> **Exercise brief**
Show the lines below that contain the string "List".

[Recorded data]
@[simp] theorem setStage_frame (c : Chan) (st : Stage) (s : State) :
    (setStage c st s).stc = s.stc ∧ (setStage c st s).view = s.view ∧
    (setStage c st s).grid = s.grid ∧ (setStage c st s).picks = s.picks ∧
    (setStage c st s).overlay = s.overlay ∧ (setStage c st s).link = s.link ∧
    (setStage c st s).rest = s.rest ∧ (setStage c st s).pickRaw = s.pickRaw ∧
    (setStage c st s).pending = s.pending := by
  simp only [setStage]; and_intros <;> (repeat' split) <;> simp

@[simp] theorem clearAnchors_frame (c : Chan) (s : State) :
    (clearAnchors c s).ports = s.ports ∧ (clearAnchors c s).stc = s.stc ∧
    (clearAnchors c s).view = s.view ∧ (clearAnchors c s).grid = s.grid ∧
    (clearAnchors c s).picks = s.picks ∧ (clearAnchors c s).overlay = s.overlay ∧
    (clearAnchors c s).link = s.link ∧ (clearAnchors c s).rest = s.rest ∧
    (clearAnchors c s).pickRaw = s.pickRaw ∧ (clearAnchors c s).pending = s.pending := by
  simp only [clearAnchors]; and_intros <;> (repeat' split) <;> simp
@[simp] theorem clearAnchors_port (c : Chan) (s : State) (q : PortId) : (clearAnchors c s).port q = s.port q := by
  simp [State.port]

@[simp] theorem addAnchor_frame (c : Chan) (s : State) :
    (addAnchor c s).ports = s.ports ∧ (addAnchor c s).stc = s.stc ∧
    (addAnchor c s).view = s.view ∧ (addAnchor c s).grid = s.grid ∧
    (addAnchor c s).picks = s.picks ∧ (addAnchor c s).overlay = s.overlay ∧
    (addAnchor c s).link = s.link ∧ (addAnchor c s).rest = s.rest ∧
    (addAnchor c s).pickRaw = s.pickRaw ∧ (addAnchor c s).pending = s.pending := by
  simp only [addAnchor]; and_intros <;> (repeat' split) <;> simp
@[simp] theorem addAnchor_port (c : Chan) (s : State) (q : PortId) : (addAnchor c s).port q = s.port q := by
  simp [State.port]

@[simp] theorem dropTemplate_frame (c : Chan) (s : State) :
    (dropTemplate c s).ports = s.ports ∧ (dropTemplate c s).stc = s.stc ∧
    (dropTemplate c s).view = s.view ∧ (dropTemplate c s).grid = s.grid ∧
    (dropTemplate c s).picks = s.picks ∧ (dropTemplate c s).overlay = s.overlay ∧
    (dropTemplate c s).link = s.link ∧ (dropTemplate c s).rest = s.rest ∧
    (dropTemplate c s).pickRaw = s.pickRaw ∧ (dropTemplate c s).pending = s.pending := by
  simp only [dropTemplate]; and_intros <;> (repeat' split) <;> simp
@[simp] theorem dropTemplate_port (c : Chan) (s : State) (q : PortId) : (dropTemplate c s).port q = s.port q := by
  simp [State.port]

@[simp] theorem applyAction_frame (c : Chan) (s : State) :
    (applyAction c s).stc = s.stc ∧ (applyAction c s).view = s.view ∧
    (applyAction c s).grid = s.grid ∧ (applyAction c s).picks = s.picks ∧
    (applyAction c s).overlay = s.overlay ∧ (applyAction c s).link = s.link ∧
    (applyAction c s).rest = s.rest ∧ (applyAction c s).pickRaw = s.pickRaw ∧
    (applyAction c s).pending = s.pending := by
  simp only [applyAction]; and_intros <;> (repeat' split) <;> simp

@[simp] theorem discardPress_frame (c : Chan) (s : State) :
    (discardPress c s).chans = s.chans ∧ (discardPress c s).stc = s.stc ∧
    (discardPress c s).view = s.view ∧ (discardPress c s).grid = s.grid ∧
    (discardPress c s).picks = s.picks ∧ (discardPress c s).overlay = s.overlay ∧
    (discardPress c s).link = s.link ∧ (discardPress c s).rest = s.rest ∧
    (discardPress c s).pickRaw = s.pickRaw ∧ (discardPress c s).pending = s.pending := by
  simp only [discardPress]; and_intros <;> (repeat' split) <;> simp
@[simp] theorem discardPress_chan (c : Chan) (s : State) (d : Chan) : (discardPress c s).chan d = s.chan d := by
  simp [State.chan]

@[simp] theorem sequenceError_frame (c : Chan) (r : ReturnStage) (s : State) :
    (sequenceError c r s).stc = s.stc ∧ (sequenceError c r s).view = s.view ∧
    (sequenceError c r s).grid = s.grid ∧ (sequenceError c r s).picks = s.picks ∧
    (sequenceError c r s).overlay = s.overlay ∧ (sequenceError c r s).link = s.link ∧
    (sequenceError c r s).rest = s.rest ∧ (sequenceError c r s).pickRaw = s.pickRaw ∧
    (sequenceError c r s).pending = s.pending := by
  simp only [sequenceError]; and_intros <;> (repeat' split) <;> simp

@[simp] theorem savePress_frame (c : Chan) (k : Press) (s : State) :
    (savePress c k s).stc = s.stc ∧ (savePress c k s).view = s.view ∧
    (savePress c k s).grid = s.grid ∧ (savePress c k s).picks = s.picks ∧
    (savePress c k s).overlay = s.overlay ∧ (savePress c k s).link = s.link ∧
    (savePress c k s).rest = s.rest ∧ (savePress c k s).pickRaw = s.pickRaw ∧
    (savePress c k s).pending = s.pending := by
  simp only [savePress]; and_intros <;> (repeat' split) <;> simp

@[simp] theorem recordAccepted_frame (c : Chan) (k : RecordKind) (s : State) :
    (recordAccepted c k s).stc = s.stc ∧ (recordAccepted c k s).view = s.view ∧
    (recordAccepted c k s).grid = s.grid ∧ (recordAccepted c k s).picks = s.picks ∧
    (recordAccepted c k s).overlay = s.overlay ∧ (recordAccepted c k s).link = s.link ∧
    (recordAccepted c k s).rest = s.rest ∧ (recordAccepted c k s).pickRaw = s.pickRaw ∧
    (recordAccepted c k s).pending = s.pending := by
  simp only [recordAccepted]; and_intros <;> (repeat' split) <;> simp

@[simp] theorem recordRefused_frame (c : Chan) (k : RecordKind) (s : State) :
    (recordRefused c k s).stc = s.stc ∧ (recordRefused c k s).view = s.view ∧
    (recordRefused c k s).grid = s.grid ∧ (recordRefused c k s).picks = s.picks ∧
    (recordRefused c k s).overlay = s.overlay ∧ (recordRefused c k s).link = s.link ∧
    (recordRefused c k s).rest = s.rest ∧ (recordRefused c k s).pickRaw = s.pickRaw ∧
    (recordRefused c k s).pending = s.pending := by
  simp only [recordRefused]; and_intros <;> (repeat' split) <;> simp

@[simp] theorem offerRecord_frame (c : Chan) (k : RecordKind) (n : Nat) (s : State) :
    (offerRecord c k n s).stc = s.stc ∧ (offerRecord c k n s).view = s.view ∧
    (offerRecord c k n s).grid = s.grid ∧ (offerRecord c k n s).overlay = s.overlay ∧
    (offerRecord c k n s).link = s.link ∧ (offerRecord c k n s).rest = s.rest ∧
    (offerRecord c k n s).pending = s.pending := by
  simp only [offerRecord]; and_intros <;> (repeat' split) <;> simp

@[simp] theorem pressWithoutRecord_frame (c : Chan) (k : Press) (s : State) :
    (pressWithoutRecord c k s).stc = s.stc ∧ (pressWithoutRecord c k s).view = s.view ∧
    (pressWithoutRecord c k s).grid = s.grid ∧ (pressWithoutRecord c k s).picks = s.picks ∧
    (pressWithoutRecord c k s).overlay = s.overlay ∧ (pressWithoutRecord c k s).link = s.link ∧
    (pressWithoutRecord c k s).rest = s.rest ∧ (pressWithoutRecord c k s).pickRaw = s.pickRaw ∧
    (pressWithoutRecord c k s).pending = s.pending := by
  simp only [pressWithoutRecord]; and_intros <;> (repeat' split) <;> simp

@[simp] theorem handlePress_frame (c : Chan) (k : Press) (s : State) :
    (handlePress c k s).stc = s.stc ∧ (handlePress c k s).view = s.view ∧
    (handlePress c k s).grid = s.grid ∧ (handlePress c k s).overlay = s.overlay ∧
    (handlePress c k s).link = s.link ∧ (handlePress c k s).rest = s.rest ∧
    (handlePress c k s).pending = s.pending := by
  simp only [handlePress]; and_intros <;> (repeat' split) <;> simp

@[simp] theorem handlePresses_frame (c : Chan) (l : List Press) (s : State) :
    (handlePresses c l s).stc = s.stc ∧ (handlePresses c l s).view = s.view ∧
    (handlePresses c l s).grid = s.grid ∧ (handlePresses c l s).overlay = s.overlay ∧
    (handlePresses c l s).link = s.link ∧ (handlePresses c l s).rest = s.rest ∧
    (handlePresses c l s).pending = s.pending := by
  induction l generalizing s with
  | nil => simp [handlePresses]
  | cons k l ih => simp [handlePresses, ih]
* * *
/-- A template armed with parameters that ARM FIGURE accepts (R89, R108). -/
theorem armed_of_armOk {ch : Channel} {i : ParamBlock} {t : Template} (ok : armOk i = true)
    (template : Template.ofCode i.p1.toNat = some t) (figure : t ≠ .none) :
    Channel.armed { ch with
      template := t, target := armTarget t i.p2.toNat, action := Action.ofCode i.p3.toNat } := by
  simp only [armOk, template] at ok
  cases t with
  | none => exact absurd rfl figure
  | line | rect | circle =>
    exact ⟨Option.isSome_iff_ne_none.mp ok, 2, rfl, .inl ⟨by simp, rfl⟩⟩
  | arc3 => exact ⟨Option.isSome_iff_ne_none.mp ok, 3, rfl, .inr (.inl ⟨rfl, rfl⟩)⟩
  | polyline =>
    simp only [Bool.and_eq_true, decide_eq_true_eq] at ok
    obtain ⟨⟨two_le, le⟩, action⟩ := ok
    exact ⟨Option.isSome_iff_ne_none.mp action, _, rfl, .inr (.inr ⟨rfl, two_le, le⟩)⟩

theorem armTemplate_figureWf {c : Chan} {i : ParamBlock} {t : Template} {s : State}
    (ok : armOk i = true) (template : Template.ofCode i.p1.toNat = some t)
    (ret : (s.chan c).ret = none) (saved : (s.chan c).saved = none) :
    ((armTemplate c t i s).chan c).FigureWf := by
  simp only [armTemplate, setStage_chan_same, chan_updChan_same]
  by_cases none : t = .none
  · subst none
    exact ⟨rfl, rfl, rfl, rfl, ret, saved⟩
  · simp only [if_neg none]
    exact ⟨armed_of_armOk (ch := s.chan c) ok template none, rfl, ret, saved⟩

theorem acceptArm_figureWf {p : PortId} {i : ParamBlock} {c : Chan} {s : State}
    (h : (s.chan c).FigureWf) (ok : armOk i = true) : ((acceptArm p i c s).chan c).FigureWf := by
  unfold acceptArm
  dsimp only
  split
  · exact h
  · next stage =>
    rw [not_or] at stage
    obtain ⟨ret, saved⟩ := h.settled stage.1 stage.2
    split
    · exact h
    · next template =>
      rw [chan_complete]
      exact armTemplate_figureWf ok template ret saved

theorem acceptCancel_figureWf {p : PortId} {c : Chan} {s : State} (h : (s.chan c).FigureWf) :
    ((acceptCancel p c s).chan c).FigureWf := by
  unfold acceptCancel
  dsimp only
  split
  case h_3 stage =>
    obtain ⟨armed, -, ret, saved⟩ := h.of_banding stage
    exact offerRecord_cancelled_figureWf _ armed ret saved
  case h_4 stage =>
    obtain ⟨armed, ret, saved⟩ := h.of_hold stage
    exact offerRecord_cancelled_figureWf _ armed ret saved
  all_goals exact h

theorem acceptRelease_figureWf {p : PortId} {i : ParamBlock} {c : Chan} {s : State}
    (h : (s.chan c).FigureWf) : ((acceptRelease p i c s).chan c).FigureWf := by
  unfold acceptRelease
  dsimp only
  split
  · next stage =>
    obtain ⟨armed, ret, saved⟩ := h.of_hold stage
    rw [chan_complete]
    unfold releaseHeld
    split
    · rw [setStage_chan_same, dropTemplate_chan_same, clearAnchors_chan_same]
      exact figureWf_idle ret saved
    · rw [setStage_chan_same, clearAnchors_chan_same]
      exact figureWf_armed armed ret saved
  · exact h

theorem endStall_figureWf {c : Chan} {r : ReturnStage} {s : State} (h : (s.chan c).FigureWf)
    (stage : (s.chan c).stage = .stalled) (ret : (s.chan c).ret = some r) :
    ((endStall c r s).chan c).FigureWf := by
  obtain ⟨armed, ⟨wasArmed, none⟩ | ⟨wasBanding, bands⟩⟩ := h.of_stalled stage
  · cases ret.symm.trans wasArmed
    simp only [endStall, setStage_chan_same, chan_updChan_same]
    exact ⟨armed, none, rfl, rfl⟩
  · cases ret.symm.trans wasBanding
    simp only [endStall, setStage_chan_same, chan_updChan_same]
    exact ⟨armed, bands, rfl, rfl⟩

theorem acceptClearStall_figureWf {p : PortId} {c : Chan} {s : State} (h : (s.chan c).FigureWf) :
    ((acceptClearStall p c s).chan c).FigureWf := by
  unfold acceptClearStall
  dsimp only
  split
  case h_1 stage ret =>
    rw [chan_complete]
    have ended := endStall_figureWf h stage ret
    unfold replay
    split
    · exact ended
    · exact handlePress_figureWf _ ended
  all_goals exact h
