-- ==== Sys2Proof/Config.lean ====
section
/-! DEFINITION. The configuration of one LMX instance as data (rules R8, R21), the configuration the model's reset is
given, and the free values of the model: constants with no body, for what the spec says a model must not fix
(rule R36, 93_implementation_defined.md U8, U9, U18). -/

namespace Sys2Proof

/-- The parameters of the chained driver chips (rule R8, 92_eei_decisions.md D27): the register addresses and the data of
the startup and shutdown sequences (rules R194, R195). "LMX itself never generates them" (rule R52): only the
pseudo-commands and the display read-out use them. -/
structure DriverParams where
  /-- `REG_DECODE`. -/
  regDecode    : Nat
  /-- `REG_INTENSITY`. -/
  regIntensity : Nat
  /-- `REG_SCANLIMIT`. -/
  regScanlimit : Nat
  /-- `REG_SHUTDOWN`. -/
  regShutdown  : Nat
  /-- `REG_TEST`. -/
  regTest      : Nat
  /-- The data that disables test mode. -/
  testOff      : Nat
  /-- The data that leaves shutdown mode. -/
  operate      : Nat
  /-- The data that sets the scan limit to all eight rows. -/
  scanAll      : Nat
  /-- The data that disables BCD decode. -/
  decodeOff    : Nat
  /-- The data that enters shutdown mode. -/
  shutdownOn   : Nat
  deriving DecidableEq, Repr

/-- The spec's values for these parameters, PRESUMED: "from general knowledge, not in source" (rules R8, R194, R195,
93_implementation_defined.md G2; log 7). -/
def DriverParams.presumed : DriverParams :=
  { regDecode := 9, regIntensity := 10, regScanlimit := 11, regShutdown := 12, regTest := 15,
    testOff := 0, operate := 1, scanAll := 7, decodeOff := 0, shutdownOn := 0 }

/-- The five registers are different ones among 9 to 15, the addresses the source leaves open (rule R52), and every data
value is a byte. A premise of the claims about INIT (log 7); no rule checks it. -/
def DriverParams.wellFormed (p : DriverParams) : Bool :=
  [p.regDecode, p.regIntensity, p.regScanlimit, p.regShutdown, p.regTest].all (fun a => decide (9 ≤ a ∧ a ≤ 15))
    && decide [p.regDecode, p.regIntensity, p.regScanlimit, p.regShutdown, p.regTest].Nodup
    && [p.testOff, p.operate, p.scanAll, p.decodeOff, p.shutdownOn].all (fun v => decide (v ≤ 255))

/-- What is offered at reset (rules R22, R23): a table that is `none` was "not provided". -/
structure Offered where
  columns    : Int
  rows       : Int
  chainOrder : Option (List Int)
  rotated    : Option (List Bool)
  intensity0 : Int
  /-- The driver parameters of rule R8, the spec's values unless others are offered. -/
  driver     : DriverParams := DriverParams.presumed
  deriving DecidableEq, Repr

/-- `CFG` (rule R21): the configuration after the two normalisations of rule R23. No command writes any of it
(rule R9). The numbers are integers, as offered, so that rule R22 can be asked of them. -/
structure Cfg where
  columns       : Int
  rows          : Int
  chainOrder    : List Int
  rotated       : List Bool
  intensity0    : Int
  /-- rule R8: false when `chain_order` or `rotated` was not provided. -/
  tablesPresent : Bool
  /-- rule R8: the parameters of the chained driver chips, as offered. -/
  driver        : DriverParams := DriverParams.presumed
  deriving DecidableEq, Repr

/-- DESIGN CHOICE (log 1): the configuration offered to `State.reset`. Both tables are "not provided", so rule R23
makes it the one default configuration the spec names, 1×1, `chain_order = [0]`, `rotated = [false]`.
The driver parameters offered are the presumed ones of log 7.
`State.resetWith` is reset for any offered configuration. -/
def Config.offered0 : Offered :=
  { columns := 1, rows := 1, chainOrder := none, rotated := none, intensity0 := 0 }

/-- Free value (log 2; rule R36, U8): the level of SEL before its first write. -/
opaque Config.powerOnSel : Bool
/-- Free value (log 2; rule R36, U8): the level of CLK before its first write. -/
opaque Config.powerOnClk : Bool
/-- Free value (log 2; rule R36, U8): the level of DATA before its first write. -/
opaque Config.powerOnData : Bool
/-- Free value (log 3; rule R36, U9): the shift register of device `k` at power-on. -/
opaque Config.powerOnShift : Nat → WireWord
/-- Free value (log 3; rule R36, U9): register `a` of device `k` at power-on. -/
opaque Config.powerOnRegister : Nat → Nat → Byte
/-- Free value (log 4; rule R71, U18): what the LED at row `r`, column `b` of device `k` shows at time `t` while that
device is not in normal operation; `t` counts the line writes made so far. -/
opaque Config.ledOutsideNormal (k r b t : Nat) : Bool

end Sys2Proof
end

> **Problem solution**
@[simp] theorem handlePresses_frame (c : Chan) (l : List Press) (s : State) :
  chainOrder : Option (List Int)
  rotated    : Option (List Bool)
  chainOrder    : List Int
  rotated       : List Bool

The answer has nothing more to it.